Borowski’s protagonists are angry at each other. Their emotions are influenced by their situation as they are pitted against each other by people that control them. The fear of these people turns to rage because of their shared powerlessness. One of the prisoners says to another “Ah, you bloody Jewess! So you’re running from your own child! I’ll show you, you whore!” as he tries to prove his position of power to Germans (Puchner et al., 2017, p. 704).
Lispector’s portrayal of rage, on the other hand, shows it being partly directed towards the main protagonist herself. The woman hates not only her husband, her children, and her way of living but also her decisions that led to this life. She often curses and degrades herself with such harsh words as “what a slovenly, lazy bitch you’ve become” (Puchner et al., 2017, p. 814). It is safe to assume that the protagonist blames herself for her current situation.
Celan and Amichai
It is possible that Celan uses repetition to express the feelings of repetitiveness that he and the other people felt during the imprisonment. His use of metaphors shows the tragedy of the situation, while the constant reoccurrence of the same phrase only strengthens its force (Pritchett, 2014). Through these devices, Celan tries to show readers the everyday routine that he remembers to be both monotonous and hopeless. Boase-Beier (2014) states that such language also shows obsessive thoughts of the author connected to particular memories. Amichai uses metaphors without mentioning the Holocaust in many poems. Moreover, he rarely repeats them and usually uses metaphors as a way to talk about general situations. Celan, on the other hand, utilizes multiple metaphors for one event.
Literary Blog Entry
The themes of identity and relation of self to the other can be emphasized in these readings. All authors try to show their emotions connected to their past lives. While they all had similar experiences, their feelings find different ways of expression. For example, Borowski speculates about self, writing that some people found solace in rejecting such aspects as humanity and empathy to continue living.

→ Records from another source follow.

-- ==== Sys2Proof/Machine/HostBus.lean ====
section
/-! DEFINITION. The host's accesses to the register space (10_state.md R34, 20_memory.md R68 to R70,
70_reset_and_hazards.md R330). -/

namespace Sys2Proof.Machine

/-- What a word address names (R34). -/
inductive HostReg where
  | cmd
  | status
  | arg0
  | arg1
  | res
  | errKind
  | errInfo0
  | errInfo1
  | sbits
  | slen
  | flen
  | matchIdx
  | matchFmt
  | outLen
  | lrcAcc
  | fl (i : Nat)
  | fb (i : Nat)
  | out (i : Nat)
  /-- The reserved word 0x00F and every address not in the table: "reads 0 and ignores writes". -/
  | unmapped
deriving DecidableEq, Repr

/-- The register map (R34). -/
def hostReg (addr : Nat) : HostReg :=
  match addr with
  | 0x000 => .cmd
  | 0x001 => .status
  | 0x002 => .arg0
  | 0x003 => .arg1
  | 0x004 => .res
  | 0x005 => .errKind
  | 0x006 => .errInfo0
  | 0x007 => .errInfo1
  | 0x008 => .sbits
  | 0x009 => .slen
  | 0x00A => .flen
  | 0x00B => .matchIdx
  | 0x00C => .matchFmt
  | 0x00D => .outLen
  | 0x00E => .lrcAcc
  | a =>
    if 0x010 ≤ a ∧ a < 0x010 + Config.nFL then .fl (a - 0x010)
    else if 0x100 ≤ a ∧ a < 0x100 + Config.nFB then .fb (a - 0x100)
    else if 0x800 ≤ a ∧ a < 0x800 + Config.nOUT then .out (a - 0x800)
    else .unmapped

/-- The word a register or array element reads as while BUSY = 0 (R34). -/
def State.hostView (s : State) : HostReg → Word
  | .cmd => 0
  | .status => s.status
  | .arg0 => s.arg0
  | .arg1 => s.arg1
  | .res => s.res
  | .errKind => s.errKind
  | .errInfo0 => s.errInfo0
  | .errInfo1 => s.errInfo1
  | .sbits => s.sbits
  | .slen => s.slen
  | .flen => s.flen
  | .matchIdx => s.matchIdx
  | .matchFmt => s.matchFmt
  | .outLen => s.outLen
  | .lrcAcc => s.lrcAcc.setWidth Config.xlen
  | .fl i => s.flWord i
  | .fb i => (s.fbByte i).setWidth Config.xlen
  | .out i => (s.outByte i).setWidth Config.xlen
  | .unmapped => 0

/-- Whether a read while BUSY = 1 may return any value: every register and array but STATUS (R330, U3; log 9). -/
def HostReg.openWhileBusy : HostReg → Bool
  | .status => false
  | .unmapped => false
  | .cmd => true
  | .arg0 => true
  | .arg1 => true
  | .res => true
  | .errKind => true
  | .errInfo0 => true
  | .errInfo1 => true
  | .sbits => true
  | .slen => true
  | .flen => true
  | .matchIdx => true
  | .matchFmt => true
  | .outLen => true
  | .lrcAcc => true
  | .fl _ => true
  | .fb _ => true
  | .out _ => true

/-- A host read: it changes nothing of the block (R68); the model's read data takes the word. -/
def State.hostRead (s : State) (addr : Nat) : State :=
  if s.busy && (hostReg addr).openWhileBusy then
    { s with readData := Config.busyRead s.draws addr, draws := s.draws + 1 }
  else { s with readData := s.hostView (hostReg addr) }

/-- A host write accepted while BUSY = 0 (R34): CMD starts a command (R265), an FB write empties the stream (R70), a
write to a read-only register or an unmapped address is ignored. -/
def State.hostStore (s : State) (r : HostReg) (data : Word) : State :=
  match r with
  | .cmd => s.acceptCommand data
  | .status => s
  | .arg0 => { s with arg0 := data }
  | .arg1 => { s with arg1 := data }
  | .res => s
  | .errKind => s
  | .errInfo0 => s
  | .errInfo1 => s
  | .sbits => s
  | .slen => s
  | .flen => { s with flen := data }
  | .matchIdx => s
  | .matchFmt => s
  | .outLen => s
  | .lrcAcc => s
  | .fl i => s.writeFL i data
  | .fb i => s.writeFB i (data.extractLsb' 0 8)
  | .out _ => s
  | .unmapped => s

/-- A host write: dropped while BUSY = 1 (R330). -/
def State.hostWrite (s : State) (addr : Nat) (data : Word) : State :=
  if s.busy then s else s.hostStore (hostReg addr) data

/-- One host access. -/
def State.hostAccess (s : State) : HostAccess → State
  | .read addr => s.hostRead addr
  | .write addr data => s.hostWrite addr data

end Sys2Proof.Machine
end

The author asks questions that make readers think about the necessity of distancing oneself from the troubles of others as a way to survive. Lispector talks about the problems of self-identification and self-hate. The author’s protagonist is unsure of herself first and foremost. She does not question other people as much as herself. While describing the character’s thoughts, Lispector writes “her open dressing gown revealed in the mirrors the intersected breasts of several women” highlighting that the woman may not recognize herself as one person (Puchner et al., 2017, p. 809). The contrast of these two themes shows that understanding of self and identity is a complex concept that can be looked at from different sides.
Post-war writings often explore internal conflicts of characters as some of them try to return to the processes and activities of normal life. It allows writers to reflect upon the actions and emotions that were perceived as normal during the years of the war and see whether the same aspects of their lives would change or stay the same. Some internal conflicts may be resolved because the problems are no longer present, while others do not go away with time. Thus, the post-war society lives with the changed perception of self. Popular culture often centers on the internal conflict of the main hero if he or she goes through some changes. Superheroes, for example, often battle their human side and heroic side and struggle with the concept of self.
Boase-Beier, J. (2014). Bringing home the Holocaust: Paul Celan’s Heimkehr in German and English. Translation and Literature, 23(2), 222-234.
Pritchett, P. (2014). How to write poetry after Auschwitz: The burnt book of Michael Palmer. Journal of Modern Literature, 37(3), 127-145.
Puchner, M., Akbari, S. C., Denecke, W., Dharwadker, V., Fuchs, B., Levine, C., … Wilson, E. (Eds.). (2015). The Norton anthology of world literature (3rd ed.) (Vol. 2). New York, NY: W.W. Norton & Company.